▶ TASK DIRECTIONS: Every line of the entries below from the one containing "def Obligations.Crc32bA1WritesTheCrc : Prop" to the one containing "exec (.crc32hA1 o)", both ends included, must be written out exactly. No other line belongs in the answer.

BEGIN SOURCE RECORDS

/-- R103 in polynomial terms: bit `i` of the result is the coefficient of `x^(31-i)` of
`(A(x) * x^size + V(x) * x^32) mod P(x)`, with `P` the divisor of R102. -/
def Obligations.CrcIsThePolynomialRemainder : Prop :=
  ∀ (acc v : Word) (size i : Nat), size = 8 ∨ size = 16 ∨ size = 32 → i < 32 →
    ((crc32Step acc v size).getLsbD i = true ↔
      Polynomial.coeff
        (((∑ j ∈ Finset.range 32, if acc.getLsbD j then (Polynomial.X : Polynomial (ZMod 2)) ^ (31 - j) else 0) *
              Polynomial.X ^ size +
            (∑ j ∈ Finset.range size, if v.getLsbD j then (Polynomial.X : Polynomial (ZMod 2)) ^ (size - 1 - j) else 0) *
              Polynomial.X ^ 32) %ₘ
          (Polynomial.X ^ 32 + Polynomial.X ^ 26 + Polynomial.X ^ 23 + Polynomial.X ^ 22 + Polynomial.X ^ 16 +
            Polynomial.X ^ 12 + Polynomial.X ^ 11 + Polynomial.X ^ 10 + Polynomial.X ^ 8 + Polynomial.X ^ 7 +
            Polynomial.X ^ 5 + Polynomial.X ^ 4 + Polynomial.X ^ 2 + Polynomial.X + 1))
        (31 - i) = 1)

/-- R104: the shift-and-xor form computes the value R103 writes, for both polynomials of the Execute block, with the
reflected constants the rule gives. -/
def Obligations.ShiftFormComputesCrc32Step : Prop :=
  (∀ (acc v : Word) (size : Nat), size = 8 ∨ size = 16 ∨ size = 32 →
    crc32Step acc v size = crcShift 0xEDB88320#32 acc v size ∧
    crcExecute true size acc v = crcShift 0x82F63B78#32 acc v size) ∧
  bitReverse 0x04C11DB7#32 = 0xEDB88320#32 ∧ bitReverse 0x1EDC6F41#32 = 0x82F63B78#32

/-- R112 (a) and (b): only the exclusive OR of the operands matters, and the function is linear. -/
def Obligations.Crc32StepIsLinear : Prop :=
  ∀ (a a' v v' : Word) (size : Nat), size = 8 ∨ size = 16 ∨ size = 32 →
    crc32Step a v size = crc32Step (a ^^^ (v.setWidth size).setWidth 32) 0#32 size ∧
    crc32Step (a ^^^ a') (v ^^^ v') size = crc32Step a v size ^^^ crc32Step a' v' size ∧
    crc32Step 0#32 0#32 size = 0#32

/-- R112 (c): chaining, low part first; a CRC32W is four CRC32B on bytes 0, 1, 2, 3 in that order. -/
def Obligations.Crc32StepChainsLowPartFirst : Prop :=
  ∀ a v : Word,
    crc32Step a v 16 =
      crc32Step (crc32Step a ((v.extractLsb' 0 8).setWidth 32) 8) ((v.extractLsb' 8 8).setWidth 32) 8 ∧
    crc32Step a v 32 =
      crc32Step (crc32Step a ((v.extractLsb' 0 16).setWidth 32) 16) ((v.extractLsb' 16 16).setWidth 32) 16 ∧
    crc32Step a v 32 =
      crc32Step
        (crc32Step
          (crc32Step (crc32Step a ((v.extractLsb' 0 8).setWidth 32) 8) ((v.extractLsb' 8 8).setWidth 32) 8)
          ((v.extractLsb' 16 8).setWidth 32) 8)
        ((v.extractLsb' 24 8).setWidth 32) 8

/-- R112 (d): for a fixed value and size the map of the accumulator is a bijection. -/
def Obligations.Crc32StepIsBijective : Prop :=
  ∀ (v : Word) (size : Nat), size = 8 ∨ size = 16 ∨ size = 32 →
    Function.Bijective fun a : Word => crc32Step a v size

/-- R112 (e): from `0xFFFFFFFF`, over the bytes of "123456789" one by one or as two words and a byte, and inverted at the
end, the result is the common check value. -/
def Obligations.CommonCrc32CheckValue : Prop :=
  ([0x31#32, 0x32#32, 0x33#32, 0x34#32, 0x35#32, 0x36#32, 0x37#32, 0x38#32, 0x39#32].foldl
      (fun c b => crc32Step c b 8) 0xFFFFFFFF#32) ^^^ 0xFFFFFFFF#32 = 0xCBF43926#32 ∧
  crc32Step (crc32Step (crc32Step 0xFFFFFFFF#32 0x34333231#32 32) 0x38373635#32 32) 0x39#32 8 ^^^ 0xFFFFFFFF#32 =
    0xCBF43926#32

/-- The corner cases of R105 to R107 for equal operands: plain shifts for CRC32B and CRC32H, zero for CRC32W. -/
def Obligations.EqualOperandsShift : Prop :=
  ∀ v : Word, crc32Step v v 8 = v >>> 8 ∧ crc32Step v v 16 = v >>> 16 ∧ crc32Step v v 32 = 0#32

/-! ### What each encoding does -/

/-- CRC32B_A1 (R105): with the feature present, `cond == 1110`, the `(0)` bits zero, no register 15 and `pc + 4` below
2^32, it writes `x[d]`, advances `pc` and is recorded as completed (log 13), and changes nothing else. -/
def Obligations.Crc32bA1WritesTheCrc : Prop :=
  ∀ (o : A1Operands) (s : State) (d n m : Fin 15), s.params.haveCrc32 = true → o.cond = 0b1110#4 → o.sbz = 0#3 →
    o.rd.toNat = d.val → o.rn.toNat = n.val → o.rm.toNat = m.val → s.pc.toNat + 4 < 2 ^ 32 →
    exec (.crc32bA1 o) s =
      .next { s with x := s.x.set d (crc32Step s.x[n] s.x[m] 8), pc := s.pc + 4#32, completed := true }

/-- CRC32H_A1 (R106): as R105 with size 16. -/
def Obligations.Crc32hA1WritesTheCrc : Prop :=
  ∀ (o : A1Operands) (s : State) (d n m : Fin 15), s.params.haveCrc32 = true → o.cond = 0b1110#4 → o.sbz = 0#3 →
    o.rd.toNat = d.val → o.rn.toNat = n.val → o.rm.toNat = m.val → s.pc.toNat + 4 < 2 ^ 32 →
    exec (.crc32hA1 o) s =
      .next { s with x := s.x.set d (crc32Step s.x[n] s.x[m] 16), pc := s.pc + 4#32, completed := true }

/-- CRC32W_A1 (R107): as R105 with size 32. -/
def Obligations.Crc32wA1WritesTheCrc : Prop :=
  ∀ (o : A1Operands) (s : State) (d n m : Fin 15), s.params.haveCrc32 = true → o.cond = 0b1110#4 → o.sbz = 0#3 →
    o.rd.toNat = d.val → o.rn.toNat = n.val → o.rm.toNat = m.val → s.pc.toNat + 4 < 2 ^ 32 →
    exec (.crc32wA1 o) s =
      .next { s with x := s.x.set d (crc32Step s.x[n] s.x[m] 32), pc := s.pc + 4#32, completed := true }

/-- CRC32B_T1 (R108): outside an IT block, with the feature present, no register 15 and `pc + 4` below 2^32, it writes
`x[d]`, advances `pc` and is recorded as completed (log 13), and changes nothing else. -/
def Obligations.Crc32bT1WritesTheCrc : Prop :=
  ∀ (o : T1Operands) (s : State) (d n m : Fin 15), s.inItBlock = false → s.params.haveCrc32 = true →
    o.rd.toNat = d.val → o.rn.toNat = n.val → o.rm.toNat = m.val → s.pc.toNat + 4 < 2 ^ 32 →
    exec (.crc32bT1 o) s =
      .next { s with x := s.x.set d (crc32Step s.x[n] s.x[m] 8), pc := s.pc + 4#32, completed := true }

END SOURCE RECORDS

▶ OUTPUT FOR THIS TASK:
def Obligations.Crc32bA1WritesTheCrc : Prop :=
  ∀ (o : A1Operands) (s : State) (d n m : Fin 15), s.params.haveCrc32 = true → o.cond = 0b1110#4 → o.sbz = 0#3 →
    o.rd.toNat = d.val → o.rn.toNat = n.val → o.rm.toNat = m.val → s.pc.toNat + 4 < 2 ^ 32 →
    exec (.crc32bA1 o) s =
      .next { s with x := s.x.set d (crc32Step s.x[n] s.x[m] 8), pc := s.pc + 4#32, completed := true }

/-- CRC32H_A1 (R106): as R105 with size 16. -/
def Obligations.Crc32hA1WritesTheCrc : Prop :=
  ∀ (o : A1Operands) (s : State) (d n m : Fin 15), s.params.haveCrc32 = true → o.cond = 0b1110#4 → o.sbz = 0#3 →
    o.rd.toNat = d.val → o.rn.toNat = n.val → o.rm.toNat = m.val → s.pc.toNat + 4 < 2 ^ 32 →
    exec (.crc32hA1 o) s =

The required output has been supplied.